Hello
I used HTSeq-Count for counting the reads that overlap with introns and exon. I also need to count the reads that overlap with 5' or 3' splice sites not junctions. I want to count the reads that overlap 5 base pairs with intron and 5 base pairs with exon in 5' or 3' splice site. For example, if start site of my intron (5'ss) is nucleotide 20 on chromosome X, I want to count the reads that overlap from nucleotide 15 up to 24 (10 nucelotides length). I created a GTF file that have these coordinates X 16 24 5'SS, and I think what I should do is asking HTSeq-count to count 5'SS reads with minimum overlap of 10 nucleotides. However, HTSeq-count does not have option to set minimum overlapping bases. I started to use featureCount but it gives me unexpected results. When I set minimum overlap bases in featurecount to 11 or 12, that is bigger than 10 (length of 5'ss), it still reports overlapping reads. Is there a way to count the reads that overlap with few base pairs upstream and downstream of splice sites?
This is probably one of those cases where
bedtools intersect
is more useful. I think it has a convenient option for minimum amount of overlap.Thank you Devon, bedtools intersect -wo returns the number of overlapping bases between reads and features. My data is paired end and featureCount/HTSeq-Count has option to deal with paired-end reads and count read pairs only once for a given feature. However, bedtools intersect -wo will count paired end reads twice for 5'ss and 3'ss. In this case I can not compare read coverage that I did get for exons, introns and junctions (from featureCount) with 5'ss and 3'ss.. I am studying splicing and I need to know read coverage over 5'ss and 3'ss for some of my analysis.

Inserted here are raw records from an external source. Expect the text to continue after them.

-- ==== Sys2Proof/Machine/Contexts.lean ====
section
/-! DEFINITION. Sys2Proof/Machine/Contexts.lean: the life of a context (R402-R405), the context reset (R406-R408), loading and
unloading of recipes (R272-R275), and the enable of a tender ring (R299). -/

namespace Sys2Proof.Machine

open Sys2Proof

/-! ### Objects of a context's scope -/

/-- The item a table key names. -/
def keyItem (k : Nat) : Nat := k / 2 ^ 8 % 2 ^ 24

/-- The object a table key names. -/
def keyObj (k : Nat) : Nat := k / 2 ^ 32

/-- A key of an object of context scope for a context: indices below 0x1000 are of context scope, and a session copy has the session above the context. -/
def ofScope (c k : Nat) : Bool := decide (keyObj k < 0x100000) && keyItem k % 1024 == c

/-- Every object of a context's scope holds its default (R402). -/
def State.defaultScope (s : State) (c : Nat) : State :=
  { s with objs := s.objs.filter (fun p => !ofScope c p.1), octs := s.octs.filter (fun p => !ofScope c p.1) }

/-- The objects of class X of a context's scope, and those of its four job queues. -/
def xObjs : List Obj := [O.pol_green, O.pol_yellow, O.pol_red, O.shp_waits, O.ntf_held, O.ntf_sent]

def xQueueObjs : List Obj :=
  [O.jq_base, O.jq_size, O.jq_enable, O.jq_state, O.jq_head, O.jq_tail, O.jq_bad_bells]

/-- Every object of class X of a context returns to its default (R406 step 4). -/
def State.defaultX (s : State) (c : Nat) : State :=
  let gone (k : Nat) : Bool :=
    (xObjs.any (fun o => keyObj k == o.id) && keyItem k == c)
      || (xQueueObjs.any (fun o => keyObj k == o.id) && keyItem k / 4 == c)
  { s with objs := s.objs.filter (fun p => !gone p.1) }

/-! ### ALLOC and ACTIVATE (R402, R403) -/

/-- A context command's result. -/
def State.ctxResult (s : State) (c r : Nat) : State := s.setOv O.ctx_result r c

/-- A context command is running (R404). -/
def State.ctxBusy (s : State) (c : Nat) : Bool := (s.ctx c).cmd != 0

/-- ALLOC: a FREE context becomes CONFIGURING with every object of its scope at its default and its Daymark zero (R402,
R448). -/
def State.ctxAlloc (s : State) (c : Nat) : State :=
  if 1024 ≤ c then s
  else if s.ctxBusy c then s.ctxResult c 4
  else if (s.ctx c).st ≠ .free then s.ctxResult c 1
  else
    let s1 := s.defaultScope c
    ({ s1 with pol := s1.pol.filter (fun p => p.1 % 1024 != c) } : State).setCtx c { Ctx.dflt with st := .configuring }

/-- The active key slot of a context holds a key. -/
def State.hasKey (s : State) (c : Nat) : Bool := s.keyId c (s.ctx c).active != 0

/-- ACTIVATE: NO_WINDOW, then NO_KEY, else the Daymark is extended and the context becomes ACTIVE (R403, R448, R449). -/
def State.ctxActivate (s : State) (c : Nat) : State :=
  if 1024 ≤ c then s
  else if s.ctxBusy c then s.ctxResult c 4
  else if (s.ctx c).st ≠ .configuring then s.ctxResult c 1
  else if s.ov O.win_count c = 0 then s.ctxResult c 2
  else if !s.hasKey c then s.ctxResult c 3
  else
    let s1 := s.daymark c 1 (natLe 1 (s.ov O.enclave c) ++ zeros 31)
    ((s1.setCtx c { s1.ctx c with st := .active }).raiseSys c 2).ctxResult c 0

/-! ### Context reset (R406-R408) -/

/-- Step 1 of a context reset: QUIESCING; job queues and tender rings fetch nothing more for it. -/
def State.beginReset (s : State) (c cmd : Nat) : State :=
  s.setCtx c { s.ctx c with st := .quiescing, endFree := cmd == 4, cmd := cmd, rphase := 1, rstart := s.ltc, rwalk := 0 }

/-- RESET: from CONFIGURING or ACTIVE. -/
def State.ctxReset (s : State) (c : Nat) : State :=
  if 1024 ≤ c then s
  else if s.ctxBusy c then s.ctxResult c 4
  else match (s.ctx c).st with
    | .configuring => s.beginReset c 3
    | .active => s.beginReset c 3
    | _ => s.ctxResult c 1

/-- FREE: from CONFIGURING or ACTIVE, or during QUIESCING, where it sets the end state (R402, R404). -/
def State.ctxFree (s : State) (c : Nat) : State :=
  if 1024 ≤ c then s
  else match (s.ctx c).st with
    | .quiescing => s.setCtx c { s.ctx c with endFree := true, cmd := 4 }
    | .configuring => s.beginReset c 4
    | .active => s.beginReset c 4
    | _ => if s.ctxBusy c then s.ctxResult c 4 else s.ctxResult c 1

/-- A request that fails at the end of the drain: admitted, not serialised, and neither EvC, WbD nor a fence (R407). -/
def resetStraggler (c : Nat) (r : Req) : Bool :=
  r.h.ctx == c && !r.ser && r.phase != .done && !r.kind.evict && r.kind != .fence && decide (r.port < 24)

/-- Stragglers complete with REVOKED, and a record one of them waits on is discarded (R407). -/
def State.failStragglers (s : State) : List Req → State
  | [] => s
  | r :: t =>
    let s1 : State := { s with frecs := s.frecs.filter (fun x => x.req != some r.id) }
    State.failStragglers ((s1.finish r .revoked).bump O.ctx_stragglers r.h.ctx) t

/-- The deficit of a context's group at every place is zero where the context is the group's only one. -/
def State.zeroDeficit (s : State) (c : Nat) : State :=
  let g := s.ov O.svc_group c
  if (s.liveCtxs.filter (fun d => s.ov O.svc_group d == g)).length ≤ 1 then
    let y (d : Drr) : Drr := { d with deficit := Tab.put 0 d.deficit g 0 }
    let z (t : Tab Drr) : Tab Drr := t.map (fun p => (p.1, y p.2))
    { s with
      jobs := { s.jobs with drr := z s.jobs.drr }, tends := { s.tends with drr := z s.tends.drr }
      dram := { s.dram with chans := s.dram.chans.map (fun p => (p.1, { p.2 with drr := y p.2.drr, lat := y p.2.lat })) } }
  else s

/-- Steps 2 to 4: the work has drained, or `reset_timeout` has expired and stragglers fail; jobs and tender operations end
CANCELLED, pending notifications are discarded, class X returns to its defaults, and the recall begins. -/
def State.resetDrainEnd (s0 : State) (c : Nat) (m : Met) : State :=
  if (s0.ctx c).rphase ≠ 1 then s0
  else
    let s := s0.meet m.errs
    let s1 := s.failStragglers (s.reqs.filter (resetStraggler c))
    let s2 := ((s1.cancelJobs m c).cancelOps c).defaultX c
    let qw := (List.range 4).foldl (fun t i => Tab.put none t (4 * c + i) none) s2.jobs.qwait
    let s3 : State := { s2 with jobs := { s2.jobs with qwait := qw } }
    let s4 := (s3.zeroDeficit c).fillBuckets c
    s4.setCtx c { s4.ctx c with vecs := [], rphase := 2, rwalk := 0 }

/-! ### SWEEPING (R405) -/

/-- Handles in ascending order. -/
def insHandle (x : Nat × Nat) : List (Nat × Nat) → List (Nat × Nat)
  | [] => [x]
  | y :: t => if x.1 ≤ y.1 then x :: y :: t else y :: insHandle x t

/-- Extents a test picks, in ascending handle order: their slots. -/
def State.extSlots (s : State) (p : Ext → Bool) : List Nat :=
  ((s.chart.exts.filter (fun q => q.2.st != .free && p q.2)).map (fun q => (q.2.handle q.1, q.1))).foldl
    (fun a x => insHandle x a) [] |>.map (·.2)

/-- A freed context's MOORED extents begin their revocation (R82, R543). -/
def State.closeOwned (s : State) (c : Nat) : State :=
  (s.extSlots (fun x => x.owner == c && x.st == .moored)).foldl (fun t i =>
    let x := t.ext i
    t.beginRevoke i { x with remoor := false, cmd := false, freed := true }) s

/-- Contexts in SWEEPING leave the extents they share (R405). -/
def State.dropShares (s : State) : State :=
  ((s.ctxs.filter (fun p => p.2.st == .sweeping)).map (·.1)).foldl (fun t c =>
    (t.extSlots (fun x => x.st == .moored && x.sharers.any (fun p => p.1 == c))).foldl
      (fun u i => u.dropSharerOf i c false) t) s

/-- Every valid binding that names a context is cleared at every port (R405); the removals count for the grace of R60. -/
def State.clearBindings (s : State) (c : Nat) : State :=
  let hit (p : Nat × Nat) : Bool := keyObj p.1 == O.binding.id && p.2.testBit 31 && p.2 % 1024 == c
  let agts := (s.objs.filter hit).map (fun p => keyItem p.1)
  let s1 : State := { s with objs := s.objs.filter (fun p => !hit p) }
  agts.foldl (fun t a =>
    let x := t.agent a
    t.setAgent a { x with unbound := (c, t.ltc) :: x.unbound.filter (fun p => p.1 != c) }) s1

/-- The recipes loaded for a context are unloaded (R275). -/
def State.dropRecipes (s : State) (c : Nat) : State :=
  { s with jobs := { s.jobs with rcps := s.jobs.rcps.filter (fun p => match p.2 with
    | some r => r.ctx != c
    | none => false) } }

/-- What entering SWEEPING starts or does at once (R405, R453). -/
def State.enterSweeping (s : State) (c : Nat) : State :=
  let s1 := s.setCtx c { s.ctx c with st := .sweeping, rphase := 0 }
  let s2 := (((s1.dropKeys c).clearBindings c).dropRecipes c).setOv O.ntf_func 0 c
  ((s2.closeOwned c).revokeOps).dropShares

/-- Nothing of the context's jobs and tender operations is left to complete. -/
def State.workGone (s : State) (c : Nat) : Bool :=
  !s.jobs.jobs.any (fun j => j.ctx == c) && !s.tends.ops.any (fun o => o.ctx == c && o.opc != 8)

/-- Every `fault_pend` of a context's window clears (R525). -/
def State.clearPends (s : State) (c : Nat) : State :=
  let b := s.ov O.win_base c
  let ps := s.chart.ents.filter (fun p => decide (b ≤ p.1 ∧ p.1 < b + s.ov O.win_count c) && p.2.faultPend)
  ps.foldl (fun t p => t.setEntry p.1 { p.2 with faultPend := false }) s

/-- Step 6: every slice's walk has ended and the context enters its end state (R402, R406, R525). -/
def State.resetDone (s : State) (c : Nat) : State :=
  let x := s.ctx c
  if x.rphase ≠ 2 ∨ x.rwalk ≠ 2 ^ 32 - 1 ∨ !s.workGone c then s
  else
    let s1 := ((s.clearPends c).bump O.ctx_resets c).setOv O.ctx_reset_time (ticksUs (s.ltc - x.rstart) % 2 ^ 32) c
    if x.endFree then s1.enterSweeping c
    else
      let s2 := s1.setCtx c { s1.ctx c with st := .configuring, rphase := 0, cmd := 0 }
      (s2.raiseSys c 2).ctxResult c 0

/-- The chart entries of a context's window, its cached translations and pending repairs are written invalid (R49, R405). -/
def State.clearWindow (s : State) (c : Nat) : State :=
  let b := s.ov O.win_base c
  let n := s.ov O.win_count c
  let inWin (k : Nat) : Bool := decide (b ≤ k ∧ k < b + n)
  { s with
    chart := { s.chart with
      ents := s.chart.ents.filter (fun p => !inWin p.1)
      bad := s.chart.bad.filter (fun p => !inWin p.1)
      ptc := s.chart.ptc.filter (fun p => p.ctx != c) }
    ecache := s.ecache.map (fun p => (p.1, p.2.filter (fun q => q.ctx != c))) }

/-- CANs whose unresolved lines concern only FREE contexts leave the unresolved sets (R569). -/
def State.resolveFree (s : State) : State :=
  { s with slices := s.slices.map (fun p =>
      (p.1, { p.2 with unres := p.2.unres.filter (fun u => u.2.any (fun c => (s.ctx c).st != .free)) })) }

/-- Every condition of R405 is met. -/
def State.sweptOut (s : State) (c : Nat) : Bool :=
  !s.chart.exts.any (fun p => p.2.st != .free && (p.2.owner == c || p.2.closingFor == some c || p.2.leaving.any (fun q => q.1 == c)
      || p.2.sharers.any (fun q => q.1 == c)))
    && !s.chart.commits.any (fun k => k.ctx == c)

/-- A SWEEPING context becomes FREE when everything of R405 is done (R402). -/
def State.ctxSweepDone (s : State) (c : Nat) : State :=
  if (s.ctx c).st = .sweeping ∧ s.sweptOut c then
    (((s.clearWindow c).defaultScope c).setCtx c Ctx.dflt).resolveFree
  else s

/-! ### Recipes (R272-R275) -/

/-- Recipes loaded for a context. -/
def State.loadedOf (s : State) (c : Nat) : Nat :=
  (s.jobs.rcps.filter (fun p => match p.2 with
    | some r => r.ctx == c
    | none => false)).length

/-- The lowest recipe number with nothing loaded (R273). -/
def State.freeRecipe (s : State) : Option Nat :=
  ((List.range 240).map (· + 16)).find? (fun n => (Tab.get none s.jobs.rcps n).isNone)

/-- LOAD: the image written to `rcp_image` is checked, measured and loaded for `rcp_ctx`, and selected in the session that
asked (R272-R274, R289). -/
def State.recipeLoad (s : State) (sess : Nat) : State :=
  let img := s.oct O.rcp_image
  let c := s.ov O.rcp_ctx
  let fin (r : Nat) : State := s.setOv O.rcp_result r
  if !imageOk img then fin 1
  else if !s.canMoor c then fin 4
  else if s.ov O.rcp_per_ctx ≤ s.loadedOf c then fin 3
  else match s.freeRecipe with
    | none => fin 2
    | some n =>
      let s1 := s.daymark c 2 (natLe 32 (Config.digest 1 0 img))
      let s2 : State := { s1 with jobs := { s1.jobs with rcps := Tab.put none s1.jobs.rcps n (some ⟨c, img⟩) } }
      (s2.setOv O.rcp_select n sess).setOv O.rcp_result 0

/-- UNLOAD of a recipe number (R275, R289); a number with nothing loaded answers BAD_STATE. -/
def State.recipeUnload (s : State) (n : Nat) : State :=
  if 1 ≤ n ∧ n ≤ 15 then s.setOv O.rcp_result 5
  else match Tab.get none s.jobs.rcps n with
    | none => s.setOv O.rcp_result 4
    | some r =>
      if s.jobs.jobs.any (fun j => j.ctx == r.ctx && j.kind == 1 && j.recipe == n) then s.setOv O.rcp_result 6
      else { s.setOv O.rcp_result 0 with jobs := { s.jobs with rcps := Tab.put none s.jobs.rcps n none } }

/-! ### Tender rings and the INT8 scale (R243, R299) -/

/-- A write of `tr_enable`. -/
def State.trEnable (s : State) (ring v : Nat) : State := if ring < 2 ∧ v < 2 then s.setOv O.tr_enable v ring else s

end Sys2Proof.Machine
end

You might have to write something to meet your exact needs. A combination of pysam and pybedtools might make things a bit simpler.
Thanks Devon,
I found what I was doing wrong. I should set featureCount to deal with my paired-end data as single-end data. In this case, featureCount finds single reads that have 10bp overlap with my coordinates.
This might be useful for those who might have the same question.